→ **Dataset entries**

/-- R326–R328, R475: an accepted edge in range extends the history, from which come the period and the next predicted crossing, and four
make the phase OK; one out of range, or 25 ms without one, loses the phase; every predicted crossing raises its source; a ZX output
decides for the first crossing not yet decided by its accumulator, a HALF output for a half-cycle by its accumulator and the polarity of
the last one. A lost phase keeps the crossing that was predicted already; one whose EN is cleared has none. The model's choices: an instant that has passed counts as the present one (log 10); an out-of-range edge starts a new
history (log 34); the mean period is rounded in a free direction (log 36); which crossings an output decides (log 38). -/
def Obligations.MainsPhases : Prop :=
  ∀ (s : State) (p : Phase) (n : Out) (at_ e : Nat) (z : Cross) (v : Word),
    let m := s.phase p
    let now := max s.time at_
    let dly := s.get (ACT_MAINS_CFG p) ACT_MAINS_CFG_ZXDLY * 256
    let zx := now - dly
    let d := now - e
    let en := s.pow.pllT = true ∧ s.get (ACT_MAINS_CFG p) ACT_MAINS_CFG_EN = 1
    let lost := fun (t : State) (x : MainsSt) => t.phase p = x ∧ t.get (ACT_MAINS_STAT p) ACT_MAINS_STAT_OK = 0
    let ph := s.get (ACT_OUT_CFG n) ACT_OUT_CFG_PHASE
    let duty := s.get (ACT_OUT_DUTY n) ACT_OUT_DUTY_DUTY
    let o := s.out n
    let decides := s.pow.pllT = true ∧ n.val < s.nAct ∧ s.get (ACT_MAINS_STAT ph) ACT_MAINS_STAT_OK = 1
    let latched := fun (t : State) (on : Bool) => o.owned = true → t.latchOf n = (on != s.flag (ACT_OUT_CFG n) ACT_OUT_CFG_INV)
    (en → s.fabric = true →
      (m.edge = none → s.does (.mainsEdge p at_) fun t => t.time = now ∧ t.phase p = { edge := some now, preds := m.preds, zx := some zx }) ∧
      (m.edge = some e → d < 3584000 → e ≤ now → s.does (.mainsEdge p at_) fun t => t.time = now ∧ t.phase p = m) ∧
      (m.edge = some e → 3937280 ≤ d → d ≤ 5688320 → s.does (.mainsEdge p at_) fun t =>
        let h := (m.hist ++ [d]).drop (m.hist.length + 1 - 8)
        let q := h.foldl (· + ·) 0 / h.length
        t.time = now ∧ (t.phase p).edge = some now ∧ (t.phase p).hist = h ∧ ((t.phase p).period = q ∨ (t.phase p).period = q + 1) ∧
        (t.phase p).preds = (m.preds ++ [({ z := now + (t.phase p).period - dly, t := (t.phase p).period } : Cross)]).drop (m.preds.length + 1 - 4) ∧
        (t.phase p).zx = some zx ∧ (4 ≤ h.length → t.get (ACT_MAINS_STAT p) ACT_MAINS_STAT_OK = 1)) ∧
      (m.edge = some e → (3584000 ≤ d ∧ d < 3937280) ∨ 5688320 < d → s.does (.mainsEdge p at_) fun t => t.time = now ∧
        lost t { edge := some now, preds := m.preds, zx := some zx })) ∧
    (en → m.edge = some e → s.does (.mainsLostTimeout p) fun t => t.time = max s.time (e + 6400000) ∧
      lost t { preds := m.preds, zx := m.zx }) ∧
    (en → (m.preds.find? fun c => !c.told) = some z → s.does (.predictedCrossing p) fun t => t.time = max s.time z.z ∧
      t.phase p = { m with preds := m.preds.map fun c => if c.z = z.z then { c with told := true } else c } ∧
      (s.fabric = true → 28 + p.val ∈ t.hic.inflight)) ∧
    (s.fabric = true → s.does (.mainsConfigWrite p v) fun t =>
      (∀ f, f ∈ [ACT_MAINS_CFG_EN, ACT_MAINS_CFG_ADV, ACT_MAINS_CFG_ZXDLY] → t.get (ACT_MAINS_CFG p) f = fieldOf v f) ∧
      (s.get (ACT_MAINS_CFG p) ACT_MAINS_CFG_EN = 1 → fieldOf v ACT_MAINS_CFG_EN = 0 → lost t { zx := m.zx })) ∧
    (decides → s.outMode n = 2 → ((s.phase ph).preds.find? fun c => undecided o.doneZ c.z) = some z → s.does (.zxDecision n) fun t =>
      t.time = max s.time (z.z - s.adv ph) ∧
      t.out n = { o with
        acc := if 65536 ≤ o.acc + duty then o.acc + duty - 65536 else o.acc + duty
        on := decide (65536 ≤ o.acc + duty), duty := duty, wait := false, doneZ := some z.z } ∧
      latched t (decide (65536 ≤ o.acc + duty))) ∧
    (decides → s.outMode n = 3 → ((s.phase ph).preds.find? fun c => undecided o.doneZ c.z) = some z → s.does (.halfDecision n true) fun t =>
      let acc := min 131071 (o.acc + duty)
      let on := decide (65536 ≤ acc) && o.last != some true
      t.time = max s.time (z.z - s.adv ph) ∧
      t.out n = { o with
        acc := if on then acc - 65536 else acc, on := on, duty := duty, wait := false, doneZ := some z.z
        last := if on then some true else o.last } ∧ latched t on) ∧
    (decides → s.outMode n = 3 → ((s.phase ph).preds.find? fun c => undecided o.doneB c.z) = some z →
      s.does (.halfDecision n false) fun t =>
        let acc := min 131071 (o.acc + duty)
        let on := decide (65536 ≤ acc) && o.last != some false
        t.time = max s.time (z.z + z.t / 2 - s.adv ph) ∧
        t.out n = { o with
          acc := if on then acc - 65536 else acc, on := on, duty := duty, wait := false, doneB := some z.z
          last := if on then some false else o.last } ∧ latched t on)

→ **What the exercise asks**
Please report how many lines of the entries above include "outMode". Only the number is wanted.

→ **Answer for the task**
3